Story

Television was My Lifeline to the Events of 1968

In 1968 I was in college completing my junior year and beginning my senior year at an Arizona university. My main line of information for all the events happening that year was the television. We had one color TV in the lobby of the dormitory I lived in, so there was often a crowd gathered around it for the evening news and other events. I don’t remember any big demonstrations or riots on my campus but there was a lot of talk among students and in classes about the Vietnam War issues.

Peter Jennings

Peter Jennings 1968

I worked that summer at Grand Canyon National Park and had a black-and-white television with an outdoor antenna hooked to the front porch that you had to change direction depending on what station you wanted to watch. There were three national stations and a couple local stations. Names of news anchors like Walter Cronkite, Peter Jennings and David Brinkley were as familiar to us as names of friends—indeed they almost seemed like friends. The race riots, Vietnam War demonstrations and peace marches seemed rather remote to me as I watched them on TV—something happening in another world. I was dismayed at the draft dodgers and antiwar demonstrations but shocked and saddened at the deaths of Robert Kennedy and Dr. Martin Luther King.

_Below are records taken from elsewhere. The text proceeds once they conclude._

/-- An access to a live, read-clear or action word is SERVED at its beginning, whatever the memory face does.
For every state with RESET not held and no access: a read of a live word is SERVED with the part's own view
of it; a write to a live or read-clear word is SERVED and changes nothing else; a read of a flags word has
FLAGS_READ's effect; a write to an action word has the effect of CLEAR_LOCKOUT for 0x5A01, of CLEAR_FLAGS
for 0x5A02 and none for any other value, the lane not written read as 0; a read of one returns 0. Each live
word shows at its offset its fields as they stand: last-command; control status (image settling, HOLD,
FAULT, open incidents, busy engines); producer; each node's state, misses, restarted; each feed's state,
engaged count, stress and four history entries; the bitmaps of flags, LOCKOUT and LIVE; the queue; each
slot's state, id, class, origin, member count and three sets, 0 where FREE; each district's state, polarity,
mark, context-invalid, count, reload set, current, level, cause, role, slot and last id. The level is shown
in the current and level word, where R9 names the state word (log 30). No WAIT is asserted. -/
def Obligations.HostAccessServedWithoutFace : Prop :=
  ∀ (s : State) (a : WordAddr) (l : Lanes), s.inReset = false → s.access = .none →
    (∀ w : LiveWord, refAt s.windowBase a = .live w →
      exec (.hostAccessBegin { addr := a, op := .read, lanes := l }) s = .next
        { s with
          access := .served { addr := a, op := .read, lanes := l }
          readData := onLanes l (s.liveView w) })
    ∧ (∀ v : Word, ((∃ w : LiveWord, refAt s.windowBase a = .live w)
        ∨ (∃ d : DistrictId, refAt s.windowBase a = .flags d)) →
      exec (.hostAccessBegin { addr := a, op := .write v, lanes := l }) s = .next
        { s with access := .served { addr := a, op := .write v, lanes := l } })
    ∧ (∀ d : DistrictId, refAt s.windowBase a = .flags d →
      ∃ t : State, exec (.flagsRead d l) s = .next t
        ∧ exec (.hostAccessBegin { addr := a, op := .read, lanes := l }) s = .next
          { t with access := .served { addr := a, op := .read, lanes := l } })
    ∧ (∀ (d : DistrictId) (v w : Word), refAt s.windowBase a = .action d → w = mergeLanes l v 0 →
      ∃ t : State, (w = 0x5A01 → exec (.clearLockout d) s = .next t)
        ∧ (w = 0x5A02 → exec (.clearFlags d) s = .next t) ∧ (w ≠ 0x5A01 → w ≠ 0x5A02 → t = s)
        ∧ exec (.hostAccessBegin { addr := a, op := .write v, lanes := l }) s = .next
          { t with access := .served { addr := a, op := .write v, lanes := l } })
    ∧ (∀ d : DistrictId, refAt s.windowBase a = .action d →
      exec (.hostAccessBegin { addr := a, op := .read, lanes := l }) s = .next
        { s with access := .served { addr := a, op := .read, lanes := l }, readData := onLanes l 0 })
    ∧ ReadsAs s 0x002 s.lastCommand
    ∧ (∃ w : Word, ReadsAs s 0x004 w ∧ (w.getLsbD 0 = true ↔ s.corrections ≠ []) ∧ w.getLsbD 1 = s.hold
        ∧ w.getLsbD 2 = s.faultAsserted ∧ field w 4 3 = s.openCount
        ∧ (∀ e : EngineId, w.getLsbD (8 + e.val) = (s.engine e).district.isSome) ∧ w &&& 0xF088 = 0)
    ∧ ReadsAs s 0x008 (BitVec.ofNat 16 (s.ring.producer % 512))
    ∧ (∀ k : NodeId, ∃ w : Word, ReadsAs s (0x030 + 2 * k.val) w
        ∧ field w 0 2 = (match (s.node k).state with
          | .absent => 0
          | .present => 1
          | .lost => 2)
        ∧ field w 4 2 = (s.node k).misses % 4 ∧ w.getLsbD 8 = (s.node k).restarted ∧ w &&& 0xFECC = 0)
    ∧ (∀ k : FeedId, ∃ w : Word, ReadsAs s (0x088 + 16 * k.val) w
        ∧ field w 0 2 = (match (s.feed k).state with
          | .down => 0
          | .settling => 1
          | .up => 2)
        ∧ field w 4 3 = (s.feed k).engaged % 8 ∧ field w 8 6 = (s.feed k).stress % 64 ∧ w &&& 0xC08C = 0)
    ∧ (∀ k : FeedId, ∃ w v : Word, ReadsAs s (0x08A + 16 * k.val) w ∧ ReadsAs s (0x08C + 16 * k.val) v
        ∧ ∀ i : Fin 4, field (if i.val < 2 then w else v) (8 * (i.val % 2)) 8 =
            (match (s.feed k).history[i.val]? with
              | some d => d.val
              | .none => 0xFF))
    ∧ (∀ d : DistrictId, ∃ w v u : Word, ReadsAs s (0x160 + 2 * (d.val / 16)) w
        ∧ ReadsAs s (0x164 + 2 * (d.val / 16)) v ∧ ReadsAs s (0x168 + 2 * (d.val / 16)) u
        ∧ w.getLsbD (d.val % 16) = (s.dist d).flags.any
        ∧ v.getLsbD (d.val % 16) = decide ((s.dist d).state = .lockout)
        ∧ u.getLsbD (d.val % 16) = decide ((s.dist d).state = .live))
    ∧ (∀ i : Fin 32, ReadsAs s (0x180 + 2 * i.val) (match s.queue[i.val]? with
        | some d => BitVec.ofNat 16 d.val
        | .none => 0xFFFF))
    ∧ (∀ (n : SlotId) (i : Fin 8), (s.slot n).state = .free → ReadsAs s (0x1C0 + 16 * n.val + 2 * i.val) 0)
    ∧ (∀ n : SlotId, (s.slot n).state ≠ .free → ∃ w v : Word, ReadsAs s (0x1C0 + 16 * n.val) w
        ∧ ReadsAs s (0x1C2 + 16 * n.val) v
        ∧ field w 0 2 = (match (s.slot n).state with
          | .free => 0
          | .gathering => 1
          | .recovering => 2
          | .closing => 3)
        ∧ field w 8 8 = (s.slot n).id.toNat ∧ w &&& 0x00FC = 0
        ∧ field v 0 4 = (match (s.slot n).cls with
          | some .short => 0
          | some .bridge => 1
          | some .reverse => 2
          | some .multi => 3
          | some .feedSag => 4
          | some .undervolt => 5
          | .none => 15)
        ∧ v.getLsbD 9 = (s.slot n).origin.isNone
        ∧ (∀ d : DistrictId, (s.slot n).origin = some d → field v 4 5 = d.val)
        ∧ field v 10 6 = (s.slot n).members.length % 64)
    ∧ (∀ (n : SlotId) (d : DistrictId), (s.slot n).state ≠ .free → ∃ w v u : Word,
        ReadsAs s (0x1C4 + 16 * n.val + 2 * (d.val / 16)) w
        ∧ ReadsAs s (0x1C8 + 16 * n.val + 2 * (d.val / 16)) v
        ∧ ReadsAs s (0x1CC + 16 * n.val + 2 * (d.val / 16)) u
        ∧ w.getLsbD (d.val % 16) = (s.slot n).members.any (fun m => m.district == d)
        ∧ v.getLsbD (d.val % 16) = (s.slot n).restored.getLsbD d.val
        ∧ u.getLsbD (d.val % 16) = (s.slot n).lockouts.getLsbD d.val)
    ∧ (∀ d : DistrictId, ∃ w v u : Word, ReadsAs s (0x20A + 32 * d.val) w
        ∧ ReadsAs s (0x20C + 32 * d.val) v ∧ ReadsAs s (0x20E + 32 * d.val) u
        ∧ field w 0 4 = (match (s.dist d).state with
          | .off => 0
          | .queued => 1
          | .ramping => 2
          | .proving => 3
          | .live => 4
          | .reversing => 5
          | .tripped => 6
          | .holdoff => 7
          | .gated => 8
          | .stopped => 9
          | .lockout => 10
          | .locked => 11
          | .unreachable => 12
          | .checkHold => 13)
        ∧ w.getLsbD 4 = decide ((s.dist d).polarity = .b) ∧ w.getLsbD 5 = (s.dist d).mark
        ∧ w.getLsbD 6 = (s.dist d).invalid ∧ w.getLsbD 7 = false ∧ field w 8 3 = (s.dist d).attempts % 8
        ∧ field w 11 5 = (s.dist d).reload.toNat
        ∧ field v 0 8 = (s.dist d).current.toNat ∧ field v 8 5 = (s.dist d).level % 32 ∧ v &&& 0xE000 = 0
        ∧ field u 0 3 = (match (s.dist d).lastCause with
          | .none => 0
          | some .overcurrent => 1
          | some .overload => 2
          | some .nodeHeat => 3
          | some .undervoltage => 4
          | some .stall => 5)
        ∧ field u 3 2 = (match (s.dist d).role with
          | .none => 0
          | .follower => 1
          | .suspect => 2
          | .flip => 3)
        ∧ ((s.dist d).lastIncident = .none → field u 5 3 = 7 ∧ field u 8 8 = 0)
        ∧ (∀ i : Byte, (s.dist d).lastIncident = some i → field u 8 8 = i.toNat
            ∧ ((s.dist d).incidentSlot = .none → field u 5 3 = 4)
            ∧ ∀ n : SlotId, (s.dist d).incidentSlot = some n → field u 5 3 = n.val))
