@[simp] theorem State.modSlot_inReset (s : State) (n : SlotId) (f : Slot → Slot) :
    (s.modSlot n f).inReset = s.inReset := rfl

@[simp] theorem State.modSlot_mem (s : State) (n : SlotId) (f : Slot → Slot) :
    (s.modSlot n f).mem = s.mem := rfl

@[simp] theorem State.modSlot_choices (s : State) (n : SlotId) (f : Slot → Slot) :
    (s.modSlot n f).choices = s.choices := rfl

@[simp] theorem State.modSlot_pending (s : State) (n : SlotId) (f : Slot → Slot) :
    (s.modSlot n f).pending = s.pending := rfl

@[simp] theorem State.modSlot_dist (s : State) (n : SlotId) (f : Slot → Slot) (e : DistrictId) :
    (s.modSlot n f).dist e = s.dist e := rfl

@[simp] theorem State.modSlot_feed (s : State) (n : SlotId) (f : Slot → Slot) (j : FeedId) :
    (s.modSlot n f).feed j = s.feed j := rfl

@[simp] theorem State.modSlot_engine (s : State) (n : SlotId) (f : Slot → Slot) (i : EngineId) :
    (s.modSlot n f).engine i = s.engine i := rfl

@[simp] theorem State.modSlot_node (s : State) (n : SlotId) (f : Slot → Slot) (j : NodeId) :
    (s.modSlot n f).node j = s.node j := rfl

@[simp] theorem State.modSlot_line_eq (s : State) (n : SlotId) (f : Slot → Slot) (z : FeedId) :
    (s.modSlot n f).lines[z] = s.lines[z] := rfl

@[simp] theorem State.slot_modSlot_same (s : State) (n : SlotId) (f : Slot → Slot) :
    (s.modSlot n f).slot n = f (s.slot n) :=
  get_put_same _ _ _

theorem State.slot_modSlot (s : State) (n : SlotId) (f : Slot → Slot) (z : SlotId) :
    (s.modSlot n f).slot z = if z = n then f (s.slot n) else s.slot z := by
  simp only [State.modSlot, State.slot, get_put]

theorem State.slot_modSlot_other (s : State) (n : SlotId) (f : Slot → Slot) (z : SlotId) (h : z ≠ n) :
    (s.modSlot n f).slot z = s.slot z := by
  rw [State.slot_modSlot, if_neg h]

/-! ### modFeed -/

@[simp] theorem State.modFeed_control (s : State) (k : FeedId) (f : Feed → Feed) :
    (s.modFeed k f).control = s.control := rfl

@[simp] theorem State.modFeed_districts (s : State) (k : FeedId) (f : Feed → Feed) :
    (s.modFeed k f).districts = s.districts := rfl

@[simp] theorem State.modFeed_adjacency (s : State) (k : FeedId) (f : Feed → Feed) :
    (s.modFeed k f).adjacency = s.adjacency := rfl

@[simp] theorem State.modFeed_lines (s : State) (k : FeedId) (f : Feed → Feed) :
    (s.modFeed k f).lines = s.lines := rfl

@[simp] theorem State.modFeed_drainTimer (s : State) (k : FeedId) (f : Feed → Feed) :
    (s.modFeed k f).drainTimer = s.drainTimer := rfl

@[simp] theorem State.modFeed_slots (s : State) (k : FeedId) (f : Feed → Feed) :
    (s.modFeed k f).slots = s.slots := rfl

@[simp] theorem State.modFeed_nextId (s : State) (k : FeedId) (f : Feed → Feed) :
    (s.modFeed k f).nextId = s.nextId := rfl

@[simp] theorem State.modFeed_queue (s : State) (k : FeedId) (f : Feed → Feed) :
    (s.modFeed k f).queue = s.queue := rfl

@[simp] theorem State.modFeed_engines (s : State) (k : FeedId) (f : Feed → Feed) :
    (s.modFeed k f).engines = s.engines := rfl

@[simp] theorem State.modFeed_timeBase (s : State) (k : FeedId) (f : Feed → Feed) :
    (s.modFeed k f).timeBase = s.timeBase := rfl

@[simp] theorem State.modFeed_nodes (s : State) (k : FeedId) (f : Feed → Feed) :
    (s.modFeed k f).nodes = s.nodes := rfl

@[simp] theorem State.modFeed_nextNode (s : State) (k : FeedId) (f : Feed → Feed) :
    (s.modFeed k f).nextNode = s.nextNode := rfl

@[simp] theorem State.modFeed_exchange (s : State) (k : FeedId) (f : Feed → Feed) :
    (s.modFeed k f).exchange = s.exchange := rfl

@[simp] theorem State.modFeed_hold (s : State) (k : FeedId) (f : Feed → Feed) :
    (s.modFeed k f).hold = s.hold := rfl

@[simp] theorem State.modFeed_freeze (s : State) (k : FeedId) (f : Feed → Feed) :
    (s.modFeed k f).freeze = s.freeze := rfl

@[simp] theorem State.modFeed_corrections (s : State) (k : FeedId) (f : Feed → Feed) :
    (s.modFeed k f).corrections = s.corrections := rfl

@[simp] theorem State.modFeed_windowBase (s : State) (k : FeedId) (f : Feed → Feed) :
    (s.modFeed k f).windowBase = s.windowBase := rfl

@[simp] theorem State.modFeed_access (s : State) (k : FeedId) (f : Feed → Feed) :
    (s.modFeed k f).access = s.access := rfl

@[simp] theorem State.modFeed_face (s : State) (k : FeedId) (f : Feed → Feed) :
    (s.modFeed k f).face = s.face := rfl

@[simp] theorem State.modFeed_readData (s : State) (k : FeedId) (f : Feed → Feed) :
    (s.modFeed k f).readData = s.readData := rfl

@[simp] theorem State.modFeed_ring (s : State) (k : FeedId) (f : Feed → Feed) :
    (s.modFeed k f).ring = s.ring := rfl

@[simp] theorem State.modFeed_lastCommand (s : State) (k : FeedId) (f : Feed → Feed) :
    (s.modFeed k f).lastCommand = s.lastCommand := rfl

@[simp] theorem State.modFeed_lastResetCause (s : State) (k : FeedId) (f : Feed → Feed) :
    (s.modFeed k f).lastResetCause = s.lastResetCause := rfl

@[simp] theorem State.modFeed_inReset (s : State) (k : FeedId) (f : Feed → Feed) :
    (s.modFeed k f).inReset = s.inReset := rfl

@[simp] theorem State.modFeed_mem (s : State) (k : FeedId) (f : Feed → Feed) :
    (s.modFeed k f).mem = s.mem := rfl

@[simp] theorem State.modFeed_choices (s : State) (k : FeedId) (f : Feed → Feed) :
    (s.modFeed k f).choices = s.choices := rfl

@[simp] theorem State.modFeed_pending (s : State) (k : FeedId) (f : Feed → Feed) :
    (s.modFeed k f).pending = s.pending := rfl

@[simp] theorem State.modFeed_dist (s : State) (k : FeedId) (f : Feed → Feed) (e : DistrictId) :
    (s.modFeed k f).dist e = s.dist e := rfl

@[simp] theorem State.modFeed_slot (s : State) (k : FeedId) (f : Feed → Feed) (m : SlotId) :
    (s.modFeed k f).slot m = s.slot m := rfl

@[simp] theorem State.modFeed_engine (s : State) (k : FeedId) (f : Feed → Feed) (i : EngineId) :
    (s.modFeed k f).engine i = s.engine i := rfl

@[simp] theorem State.modFeed_node (s : State) (k : FeedId) (f : Feed → Feed) (j : NodeId) :
    (s.modFeed k f).node j = s.node j := rfl

@[simp] theorem State.feed_modFeed_same (s : State) (k : FeedId) (f : Feed → Feed) :
    (s.modFeed k f).feed k = f (s.feed k) :=
  get_put_same _ _ _

theorem State.feed_modFeed (s : State) (k : FeedId) (f : Feed → Feed) (z : FeedId) :
    (s.modFeed k f).feed z = if z = k then f (s.feed k) else s.feed z := by
  simp only [State.modFeed, State.feed, get_put]

theorem State.feed_modFeed_other (s : State) (k : FeedId) (f : Feed → Feed) (z : FeedId) (h : z ≠ k) :
    (s.modFeed k f).feed z = s.feed z := by
  rw [State.feed_modFeed, if_neg h]

/-! ### modEngine -/

@[simp] theorem State.modEngine_control (s : State) (e : EngineId) (f : Engine → Engine) :
    (s.modEngine e f).control = s.control := rfl

@[simp] theorem State.modEngine_districts (s : State) (e : EngineId) (f : Engine → Engine) :
    (s.modEngine e f).districts = s.districts := rfl

@[simp] theorem State.modEngine_adjacency (s : State) (e : EngineId) (f : Engine → Engine) :
    (s.modEngine e f).adjacency = s.adjacency := rfl

@[simp] theorem State.modEngine_feeds (s : State) (e : EngineId) (f : Engine → Engine) :
    (s.modEngine e f).feeds = s.feeds := rfl

@[simp] theorem State.modEngine_lines (s : State) (e : EngineId) (f : Engine → Engine) :
    (s.modEngine e f).lines = s.lines := rfl

@[simp] theorem State.modEngine_drainTimer (s : State) (e : EngineId) (f : Engine → Engine) :
    (s.modEngine e f).drainTimer = s.drainTimer := rfl

@[simp] theorem State.modEngine_slots (s : State) (e : EngineId) (f : Engine → Engine) :
    (s.modEngine e f).slots = s.slots := rfl

@[simp] theorem State.modEngine_nextId (s : State) (e : EngineId) (f : Engine → Engine) :
    (s.modEngine e f).nextId = s.nextId := rfl

@[simp] theorem State.modEngine_queue (s : State) (e : EngineId) (f : Engine → Engine) :
    (s.modEngine e f).queue = s.queue := rfl

@[simp] theorem State.modEngine_timeBase (s : State) (e : EngineId) (f : Engine → Engine) :
    (s.modEngine e f).timeBase = s.timeBase := rfl

@[simp] theorem State.modEngine_nodes (s : State) (e : EngineId) (f : Engine → Engine) :
    (s.modEngine e f).nodes = s.nodes := rfl

@[simp] theorem State.modEngine_nextNode (s : State) (e : EngineId) (f : Engine → Engine) :
    (s.modEngine e f).nextNode = s.nextNode := rfl

@[simp] theorem State.modEngine_exchange (s : State) (e : EngineId) (f : Engine → Engine) :
    (s.modEngine e f).exchange = s.exchange := rfl

@[simp] theorem State.modEngine_hold (s : State) (e : EngineId) (f : Engine → Engine) :
    (s.modEngine e f).hold = s.hold := rfl

@[simp] theorem State.modEngine_freeze (s : State) (e : EngineId) (f : Engine → Engine) :
    (s.modEngine e f).freeze = s.freeze := rfl

@[simp] theorem State.modEngine_corrections (s : State) (e : EngineId) (f : Engine → Engine) :
    (s.modEngine e f).corrections = s.corrections := rfl

@[simp] theorem State.modEngine_windowBase (s : State) (e : EngineId) (f : Engine → Engine) :
    (s.modEngine e f).windowBase = s.windowBase := rfl

@[simp] theorem State.modEngine_access (s : State) (e : EngineId) (f : Engine → Engine) :
    (s.modEngine e f).access = s.access := rfl

@[simp] theorem State.modEngine_face (s : State) (e : EngineId) (f : Engine → Engine) :
    (s.modEngine e f).face = s.face := rfl

@[simp] theorem State.modEngine_readData (s : State) (e : EngineId) (f : Engine → Engine) :
    (s.modEngine e f).readData = s.readData := rfl

@[simp] theorem State.modEngine_ring (s : State) (e : EngineId) (f : Engine → Engine) :
    (s.modEngine e f).ring = s.ring := rfl

@[simp] theorem State.modEngine_lastCommand (s : State) (e : EngineId) (f : Engine → Engine) :
    (s.modEngine e f).lastCommand = s.lastCommand := rfl

@[simp] theorem State.modEngine_lastResetCause (s : State) (e : EngineId) (f : Engine → Engine) :
    (s.modEngine e f).lastResetCause = s.lastResetCause := rfl

@[simp] theorem State.modEngine_inReset (s : State) (e : EngineId) (f : Engine → Engine) :
    (s.modEngine e f).inReset = s.inReset := rfl

@[simp] theorem State.modEngine_mem (s : State) (e : EngineId) (f : Engine → Engine) :
    (s.modEngine e f).mem = s.mem := rfl

@[simp] theorem State.modEngine_choices (s : State) (e : EngineId) (f : Engine → Engine) :
    (s.modEngine e f).choices = s.choices := rfl

@[simp] theorem State.modEngine_pending (s : State) (e : EngineId) (f : Engine → Engine) :
    (s.modEngine e f).pending = s.pending := rfl

@[simp] theorem State.modEngine_dist (s : State) (e : EngineId) (f : Engine → Engine) (x : DistrictId) :
    (s.modEngine e f).dist x = s.dist x := rfl

@[simp] theorem State.modEngine_slot (s : State) (e : EngineId) (f : Engine → Engine) (m : SlotId) :
    (s.modEngine e f).slot m = s.slot m := rfl

@[simp] theorem State.modEngine_feed (s : State) (e : EngineId) (f : Engine → Engine) (j : FeedId) :
    (s.modEngine e f).feed j = s.feed j := rfl

@[simp] theorem State.modEngine_node (s : State) (e : EngineId) (f : Engine → Engine) (j : NodeId) :
    (s.modEngine e f).node j = s.node j := rfl

@[simp] theorem State.modEngine_line_eq (s : State) (e : EngineId) (f : Engine → Engine) (z : FeedId) :
    (s.modEngine e f).lines[z] = s.lines[z] := rfl

@[simp] theorem State.engine_modEngine_same (s : State) (e : EngineId) (f : Engine → Engine) :
    (s.modEngine e f).engine e = f (s.engine e) :=
  get_put_same _ _ _

theorem State.engine_modEngine (s : State) (e : EngineId) (f : Engine → Engine) (z : EngineId) :
    (s.modEngine e f).engine z = if z = e then f (s.engine e) else s.engine z := by
  simp only [State.modEngine, State.engine, get_put]

theorem State.engine_modEngine_other (s : State) (e : EngineId) (f : Engine → Engine) (z : EngineId) (h : z ≠ e) :
    (s.modEngine e f).engine z = s.engine z := by
  rw [State.engine_modEngine, if_neg h]

/-! ### modNode -/

@[simp] theorem State.modNode_control (s : State) (k : NodeId) (f : Node → Node) :
    (s.modNode k f).control = s.control := rfl

@[simp] theorem State.modNode_districts (s : State) (k : NodeId) (f : Node → Node) :
    (s.modNode k f).districts = s.districts := rfl

@[simp] theorem State.modNode_adjacency (s : State) (k : NodeId) (f : Node → Node) :
    (s.modNode k f).adjacency = s.adjacency := rfl

@[simp] theorem State.modNode_feeds (s : State) (k : NodeId) (f : Node → Node) :
    (s.modNode k f).feeds = s.feeds := rfl

@[simp] theorem State.modNode_lines (s : State) (k : NodeId) (f : Node → Node) :
    (s.modNode k f).lines = s.lines := rfl

@[simp] theorem State.modNode_drainTimer (s : State) (k : NodeId) (f : Node → Node) :
    (s.modNode k f).drainTimer = s.drainTimer := rfl

@[simp] theorem State.modNode_slots (s : State) (k : NodeId) (f : Node → Node) :
    (s.modNode k f).slots = s.slots := rfl

@[simp] theorem State.modNode_nextId (s : State) (k : NodeId) (f : Node → Node) :
    (s.modNode k f).nextId = s.nextId := rfl

@[simp] theorem State.modNode_queue (s : State) (k : NodeId) (f : Node → Node) :
    (s.modNode k f).queue = s.queue := rfl

@[simp] theorem State.modNode_engines (s : State) (k : NodeId) (f : Node → Node) :
    (s.modNode k f).engines = s.engines := rfl

@[simp] theorem State.modNode_timeBase (s : State) (k : NodeId) (f : Node → Node) :
    (s.modNode k f).timeBase = s.timeBase := rfl

@[simp] theorem State.modNode_nextNode (s : State) (k : NodeId) (f : Node → Node) :
    (s.modNode k f).nextNode = s.nextNode := rfl

@[simp] theorem State.modNode_exchange (s : State) (k : NodeId) (f : Node → Node) :
    (s.modNode k f).exchange = s.exchange := rfl

@[simp] theorem State.modNode_hold (s : State) (k : NodeId) (f : Node → Node) :
    (s.modNode k f).hold = s.hold := rfl

@[simp] theorem State.modNode_freeze (s : State) (k : NodeId) (f : Node → Node) :
    (s.modNode k f).freeze = s.freeze := rfl

@[simp] theorem State.modNode_corrections (s : State) (k : NodeId) (f : Node → Node) :
    (s.modNode k f).corrections = s.corrections := rfl

@[simp] theorem State.modNode_windowBase (s : State) (k : NodeId) (f : Node → Node) :
    (s.modNode k f).windowBase = s.windowBase := rfl

@[simp] theorem State.modNode_access (s : State) (k : NodeId) (f : Node → Node) :
    (s.modNode k f).access = s.access := rfl

@[simp] theorem State.modNode_face (s : State) (k : NodeId) (f : Node → Node) :
    (s.modNode k f).face = s.face := rfl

Rowan and Martin Laugh-In photo

Publicity photo of Dan Rowan (left) and Dick Martin (right) from Rowan & Martin's Laugh-In.

I loved watching “Laugh-In”—it was so funny, fast-paced and different than the variety shows we were used to. From that show a whole new vocabulary was heard on campus—“Sock it to me” and “Veddy interesting, but dumb,” to name a few. I felt united with the whole nation on Christmas Eve as we saw photos of the Moon and Earth taken from Apollo 8 and listened to astronauts Anders, Lovell and Borman read from the first chapter of Genesis. We all learned NASA-talk from the media coverage of the Apollo missions and felt right at home in Mission Control in Houston. Television brought us firsthand Vietnam battlefield scenes, video of assassinations and riots, comedy and a trip to the Moon. Television was my lifeline to the events of 1968.